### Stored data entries

▶

-- ==== Sys2Proof/Config.lean ====
section
/-! DEFINITION. What an instance of the unit fixes (the capacities of R7 and the constants of R6), the
names of its eight memories (R39), and the free values: opaque constants of which nothing can be proved. -/

namespace Sys2Proof

/-- The eight byte memories, each an address space of its own (10_state.md R39). -/
inductive Space where
  | src | cpk | dpkt | dres | fin | fout | rxbuf | rxpay
deriving DecidableEq, Repr

/-- The capacities LC does not bound (00_scope.md R7), fixed for the life of a unit instance. -/
structure Params where
  /-- `F_MAX`: fragments the fragment memory SRC holds. -/
  fMax : Nat
  /-- `M_MAX`: symbols (bytes) per fragment. -/
  mMax : Nat
  /-- `C_MAX`: coded packets the packet store CPK holds. -/
  cMax : Nat
  /-- `P_MAX`: rows of the decoder memories DPKT and DRES. -/
  pMax : Nat
deriving DecidableEq, Repr

/-- The constraints of R7 on the parameters. -/
abbrev Params.Ok (p : Params) : Prop :=
  (1 ≤ p.fMax ∧ p.fMax ≤ 255) ∧ (1 ≤ p.mMax ∧ p.mMax ≤ 239) ∧
    (1 ≤ p.cMax ∧ p.cMax ≤ 255) ∧ (1 ≤ p.pMax ∧ p.pMax ≤ 255)

/-- The reference configuration (R7, last column). DESIGN CHOICE, unsafe for a statement that rests on
the values (log 3): `State.reset` is an instance with these capacities. -/
def Params.reference : Params := { fMax := 64, mMax := 64, cMax := 32, pMax := 32 }

/-- `W_MAX = 16 + M_MAX`: bytes in one stored coded packet (R7). -/
abbrev Params.wMax (p : Params) : Nat := 16 + p.mMax

namespace Config

/-- `K_MAX`, the maximum generation size (R6). -/
abbrev kMax : Nat := 16

/-- The LFSR cycle limit `2^8 - 1` (R6). -/
abbrev cycleLimit : Nat := 255

/-- The COBS input limit in bytes (R6, R243). -/
abbrev cobsInMax : Nat := 254

/-- "The maximum frame size" of the COBS encoder (R243, D38). -/
abbrev cobsOutMax : Nat := 255

/-- The longest wire frame in bytes, the size of FOUT and RXBUF (R39, R240). -/
abbrev frameMax : Nat := 258

/-- The longest payload of a frame, the size of RXPAY (R39, R240). -/
abbrev payloadMax : Nat := 252

/-- The size of the codec's input buffer FIN (R39). -/
abbrev finSize : Nat := 255

/-- FREE VALUE (log 4; U1, R72, R292): the byte that the given space holds at the given key after the
reset number `epoch`, until a command writes it. It has no body: a statement about it holds for every
content. -/
opaque powerOnByte (epoch : Nat) (sp : Space) (key : Nat) : Byte

/-- FREE VALUE (log 8; U2, R25): the entry `LOG[0]`, which the building loop never writes and which no
rule reads. -/
opaque logOfZero : Nat

end Config

end Sys2Proof
end

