-- ==== Sys2Proof/Machine/Lfsr.lean ====
section
/-! DEFINITION. CG, the Fibonacci-LFSR coefficient generator (42_lfsr.md): its shift register, its micro-operations,
and the meanings of LFSEED, LFRESET, LFGEN. -/

namespace Sys2Proof.Machine

/-- `LfsrStep(s)` (R150): the feedback is the XOR of bits 0, 1, 2 and 7; the register shifts toward bit 0 and the
feedback enters at bit 7. -/
def lfsrStep (v : Byte) : Byte :=
  let fb := ((v.getLsbD 0 ^^ v.getLsbD 1) ^^ v.getLsbD 2) ^^ v.getLsbD 7
  BitVec.ofBool fb ++ v.extractLsb' 1 7

/-- `LfsrReset()` (R152). -/
def CgRegs.rewind (x : CgRegs) : CgRegs := { x with state := x.seed, count := 0#8 }

/-- One draw of a coefficient, the part of `Generate()` after its test (R151); the coefficient is the new state. -/
def CgRegs.draw (x : CgRegs) : CgRegs := { x with state := lfsrStep x.state, count := x.count + 1#8 }

/-- `Generate()` (R151): none for CycleExhausted, tested first, so that nothing is changed. -/
def CgRegs.generate (x : CgRegs) : Option CgRegs :=
  if Config.cycleLimit ≤ x.count.toNat then none else some x.draw

/-- The coefficients of `n` draws in order, and the generator after them. The commands that draw several test the
whole budget before the first, so that none of these draws raises (R151; log 12). -/
def CgRegs.drawMany (x : CgRegs) : Nat → List Byte × CgRegs
  | 0 => ([], x)
  | n + 1 =>
    let y := x.draw
    let rest := CgRegs.drawMany y n
    (y.state :: rest.1, rest.2)

/-- LFSEED a (R153): load the seed and start the stream from it. -/
def execLfseed (a : Byte) (s : State) : Host.Outcome State Fault Refusal :=
  (Reply.value (s.setCg (CgRegs.rewind { s.cg with seed := a })) 0).complete

/-- LFRESET (R154). -/
def execLfreset (s : State) : Host.Outcome State Fault Refusal :=
  (Reply.value (s.setCg s.cg.rewind) 0).complete

/-- LFGEN (R155). -/
def execLfgen (s : State) : Host.Outcome State Fault Refusal :=
  Reply.complete <|
    match s.cg.generate with
    | none => .raise s .cycleExhausted
    | some x => .value (s.setCg x) x.state.toNat

end Sys2Proof.Machine
end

◀

### PROBLEM
Reproduce each record exactly, leaving nothing out.

### ANSWER TO THE PROBLEM
-- ==== Sys2Proof/Config.lean ====
section
/-! DEFINITION. What an instance of the unit fixes (the capacities of R7 and the constants of R6), the
names of its eight memories (R39), and the free values: opaque constants of which nothing can be proved. -/

namespace Sys2Proof

/-- The eight byte memories, each an address space of its own (10_state.md R39). -/
inductive Space where
  | src | cpk | dpkt | dres | fin | fout | rxbuf | rxpay
deriving DecidableEq, Repr

/-- The capacities LC does not bound (00_scope.md R7), fixed for the life of a unit instance. -/
structure Params where
  /-- `F_MAX`: fragments the fragment memory SRC holds. -/
  fMax : Nat
  /-- `M_MAX`: symbols (bytes) per fragment. -/
  mMax : Nat
  /-- `C_MAX`: coded packets the packet store CPK holds. -/
  cMax : Nat
  /-- `P_MAX`: rows of the decoder memories DPKT and DRES. -/
  pMax : Nat
deriving DecidableEq, Repr

/-- The constraints of R7 on the parameters. -/
abbrev Params.Ok (p : Params) : Prop :=
  (1 ≤ p.fMax ∧ p.fMax ≤ 255) ∧ (1 ≤ p.mMax ∧ p.mMax ≤ 239) ∧
    (1 ≤ p.cMax ∧ p.cMax ≤ 255) ∧ (1 ≤ p.pMax ∧ p.pMax ≤ 255)

/-- The reference configuration (R7, last column). DESIGN CHOICE, unsafe for a statement that rests on
the values (log 3): `State.reset` is an instance with these capacities. -/
def Params.reference : Params := { fMax := 64, mMax := 64, cMax := 32, pMax := 32 }

/-- `W_MAX = 16 + M_MAX`: bytes in one stored coded packet (R7). -/
abbrev Params.wMax (p : Params) : Nat := 16 + p.mMax

namespace Config

/-- `K_MAX`, the maximum generation size (R6). -/
abbrev kMax : Nat := 16

/-- The LFSR cycle limit `2^8 - 1` (R6). -/
abbrev cycleLimit : Nat := 255

/-- The COBS input limit in bytes (R6, R243). -/
abbrev cobsInMax : Nat := 254

/-- "The maximum frame size" of the COBS encoder (R243, D38). -/
abbrev cobsOutMax : Nat := 255

/-- The longest wire frame in bytes, the size of FOUT and RXBUF (R39, R240). -/
abbrev frameMax : Nat := 258

/-- The longest payload of a frame, the size of RXPAY (R39, R240). -/
abbrev payloadMax : Nat := 252

/-- The size of the codec's input buffer FIN (R39). -/
abbrev finSize : Nat := 255

/-- FREE VALUE (log 4; U1, R72, R292): the byte that the given space holds at the given key after the
reset number `epoch`, until a command writes it. It has no body: a statement about it holds for every
content. -/
opaque powerOnByte (epoch : Nat) (sp : Space) (key : Nat) : Byte

/-- FREE VALUE (log 8; U2, R25): the entry `LOG[0]`, which the building loop never writes and which no
rule reads. -/
opaque logOfZero : Nat

end Config

end Sys2Proof
end

-- ==== Sys2Proof/Machine/Lfsr.lean ====
section
/-! DEFINITION. CG, the Fibonacci-LFSR coefficient generator (42_lfsr.md): its shift register, its micro-operations,
and the meanings of LFSEED, LFRESET, LFGEN. -/

namespace Sys2Proof.Machine

/-- `LfsrStep(s)` (R150): the feedback is the XOR of bits 0, 1, 2 and 7; the register shifts toward bit 0 and the
feedback enters at bit 7. -/
def lfsrStep (v : Byte) : Byte :=
  let fb := ((v.getLsbD 0 ^^ v.getLsbD 1) ^^ v.getLsbD 2) ^^ v.getLsbD 7
  BitVec.ofBool fb ++ v.extractLsb' 1 7

/-- `LfsrReset()` (R152). -/
def CgRegs.rewind (x : CgRegs) : CgRegs := { x with state := x.seed, count := 0#8 }

/-- One draw of a coefficient, the part of `Generate()` after its test (R151); the coefficient is the new state. -/
def CgRegs.draw (x : CgRegs) : CgRegs := { x with state := lfsrStep x.state, count := x.count + 1#8 }

/-- `Generate()` (R151): none for CycleExhausted, tested first, so that nothing is changed. -/
def CgRegs.generate (x : CgRegs) : Option CgRegs :=
  if Config.cycleLimit ≤ x.count.toNat then none else some x.draw

/-- The coefficients of `n` draws in order, and the generator after them. The commands that draw several test the
whole budget before the first, so that none of these draws raises (R151; log 12). -/
def CgRegs.drawMany (x : CgRegs) : Nat → List Byte × CgRegs
  | 0 => ([], x)
  | n + 1 =>
    let y := x.draw
    let rest := CgRegs.drawMany y n
    (y.state :: rest.1, rest.2)

/-- LFSEED a (R153): load the seed and start the stream from it. -/
def execLfseed (a : Byte) (s : State) : Host.Outcome State Fault Refusal :=
  (Reply.value (s.setCg (CgRegs.rewind { s.cg with seed := a })) 0).complete

/-- LFRESET (R154). -/
def execLfreset (s : State) : Host.Outcome State Fault Refusal :=
  (Reply.value (s.setCg s.cg.rewind) 0).complete

/-- LFGEN (R155). -/
def execLfgen (s : State) : Host.Outcome State Fault Refusal :=
  Reply.complete <|
    match s.cg.generate with
    | none => .raise s .cycleExhausted
    | some x => .value (s.setCg x) x.state.toNat

end Sys2Proof.Machine
end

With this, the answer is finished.